8.4.1 The organization shall ensure that externally provided processes, products and services conform to requirements. The organization shall determine the controls to be applied to externally provided processes, products and services when:

a) products and services from external providers are intended for incorporation into the organization’s own products and services;

b) products and services are provided directly to the customer(s) by external providers on behalf of the organization;

c) a process, or part of a process, is provided by an external provider as a result of a decision by the organization.

The organization shall determine and apply criteria for the evaluation, selection, monitoring of performance, and re-evaluation of external providers, based on their ability to provide processes or products and services in accordance with requirements. The organization shall retain documented information of these activities and any necessary actions arising from the evaluations.

8.4.2 The organization shall ensure that externally provided processes, products, and services do not adversely affect the organization’s ability to consistently deliver conforming products and services to its customers. The organization shall take into consideration the potential impact of the externally provided processes, products, and services on the organization’s ability to consistently meet customer and applicable statutory and regulatory requirements

ISO 13485:2016 - Medical devices — Quality management systems — Requirements for regulatory purposes

7.4.1 Purchasing process requires the organization shall document procedures to ensure that purchased product conforms to specified purchasing information. The organization shall establish criteria for the evaluation and selection of suppliers. The criteria shall be based on the effect of the purchased product on the quality of the medical device and proportionate to the risk associated with the medical device.
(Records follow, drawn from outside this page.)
-- ==== Sys2Proof/Machine/Flags.lean ====
section
/-! DEFINITION. The flag-like values: the words of `STATUS` and `CAUSE`, the fault's device number, `OFF` and the
padding length (10_state.md R30, R34; 20_memory.md R54; 60_exceptions.md R216, R221; 44_compressor.md R197). -/

namespace Sys2Proof.Machine

/-- The word the host reads from `STATUS` (R30); value 3 is never produced. -/
def Status.word : Status → BitVec 2
  | .ready => 0
  | .busy => 1
  | .faulted => 2

/-- The cause codes of R216. -/
def FaultCause.code : FaultCause → BitVec 3
  | .streamExhausted => 1
  | .missingCode => 2
  | .noTree => 3
  | .io => 4
  | .resource => 5

/-- `INFO` for `E_IO`: the device that failed (R221). -/
def Device.number : Device → BitVec 9
  | .bitsrc => 0
  | .bitsnk => 1
  | .bytesrc => 2
  | .bytesnk => 3

/-- `INFO` for `E_MISSING_CODE`: the byte, or 256 for the end-of-message marker (R219). -/
def missingInfo : Sym → BitVec 9
  | .byte v => v.setWidth 9
  | .eom => 256

/-- `OFF` after `n` more bits: `(OFF + n) mod 8` (R55, R56). -/
def offAfter (off : BitVec 3) (n : Nat) : BitVec 3 := off + BitVec.ofNat 3 n

/-- The number of zero bits to the next byte boundary: `(8 - OFF) mod 8` (R57, R197). -/
def pad (off : BitVec 3) : Nat := (8 - off.toNat) % 8

/-- The bits that have moved of a token under way (R95). -/
def TokenPart.moved : TokenPart → List Bit
  | .start => []
  | .zero => [false]
  | .zeroOne => [false, true]

/-- The phases of a running parse of a tree description (R29). -/
def Phase.reads : Phase → Bool
  | .rt => true
  | .dTree => true
  | .idle => false
  | .wt => false
  | .dWalk => false
  | .dOut => false
  | .cTree => false
  | .cTable => false
  | .cRead => false
  | .cEmit => false
  | .cEom => false
  | .cPad => false
  | .cFlush => false

/-- The phases of a running emission of a tree description (R29). -/
def Phase.writes : Phase → Bool
  | .wt => true
  | .cTree => true
  | .idle => false
  | .rt => false
  | .dTree => false
  | .dWalk => false
  | .dOut => false
  | .cTable => false
  | .cRead => false
  | .cEmit => false
  | .cEom => false
  | .cPad => false
  | .cFlush => false

/-- The command a phase belongs to (R29). -/
def Phase.command : Phase → Option Instr
  | .idle => none
  | .rt => some .readTree
  | .wt => some .writeTree
  | .dTree => some .decompress
  | .dWalk => some .decompress
  | .dOut => some .decompress
  | .cTree => some .compress
  | .cTable => some .compress
  | .cRead => some .compress
  | .cEmit => some .compress
  | .cEom => some .compress
  | .cPad => some .compress
  | .cFlush => some .compress

/-- The commands that leave `TREE` invalid when they fault (R37, R226): `READ_TREE` and `DECOMPRESS`. -/
def Phase.dropsTree : Phase → Bool
  | .rt => true
  | .dTree => true
  | .dWalk => true
  | .dOut => true
  | .idle => false
  | .wt => false
  | .cTree => false
  | .cTable => false
  | .cRead => false
  | .cEmit => false
  | .cEom => false
  | .cPad => false
  | .cFlush => false

end Sys2Proof.Machine
end

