/-- R105, R57, R251: the host's device actions, outside `BUSY`: a source is set with its cursor at 0, a sink is
emptied with `OFF = 0`, a flush pads to the byte boundary. That the first four clear the device's error (log 20), and that
all of them succeed at once (log 29), is the model's choice. -/
def Obligations.HostOperatesDevices : Prop :=
  ∀ s h, s.status ≠ .busy →
    (∀ bits, s.host = .setSrc bits :: h →
      step s = .next { s with host := h, src := { data := bits, pos := 0, error := none } }) ∧
    (s.host = .initSnk :: h →
      step s = .next { s with host := h, snk := { bits := [], off := 0, delivered := 0, error := none } }) ∧
    (∀ bytes, s.host = .setYsrc bytes :: h →
      step s = .next { s with host := h, ysrc := { data := bytes, pos := 0, error := none } }) ∧
    (s.host = .initYsnk :: h → step s = .next { s with host := h, ysnk := { data := [], error := none } }) ∧
    (s.host = .flushSnk :: h → ∃ t, step s = .next t ∧
      t.snk.bits = s.snk.bits ++ List.replicate ((8 - s.snk.off.toNat) % 8) false ∧ t.snk.off = 0)

/-! ## The invariant of every run -/

/-- R38: the state right after reset meets the invariant. The devices' initial contents are the model's (log 11). -/
def Obligations.ResetMeetsInvariant : Prop := RunInvariant State.reset

/-- R36, R54, R28 to R31, R37, R24, R25, R40, R198, R216, R223: every step keeps the invariant, from every state that
meets it. Its clauses on code, token and delivered are the model's (log 13, log 14, log 30). -/
def Obligations.StepKeepsInvariant : Prop :=
  ∀ s t, RunInvariant s → step s = .next t → RunInvariant t

/-- R38: every item of the reset table at the value it gives. R38 marks the values as the spec's decision D14. -/
def Obligations.ResetValues : Prop :=
  State.reset.tree = none ∧ State.reset.ct = none ∧ State.reset.obuf = [] ∧ State.reset.cbuf = [] ∧
  State.reset.node = none ∧ State.reset.rstack = [] ∧ State.reset.wstack = [] ∧ State.reset.phase = .idle ∧
  State.reset.status = .ready ∧ State.reset.cause = 0 ∧ State.reset.info = 0
end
21 CFR 820 - Quality System Regulation

820.50 Purchasing controls

Each manufacturer shall establish and maintain procedures to ensure that all purchased or otherwise received product and services conform to specified requirements.

(a) Evaluation of suppliers, contractors, and consultants. Each manufacturer shall establish and maintain the requirements, including quality requirements, that must be met by suppliers, contractors, and consultants. Each manufacturer shall:

(1) Evaluate and select potential suppliers, contractors, and consultants on the basis of their ability to meet specified requirements, including quality requirements. The evaluation shall be documented.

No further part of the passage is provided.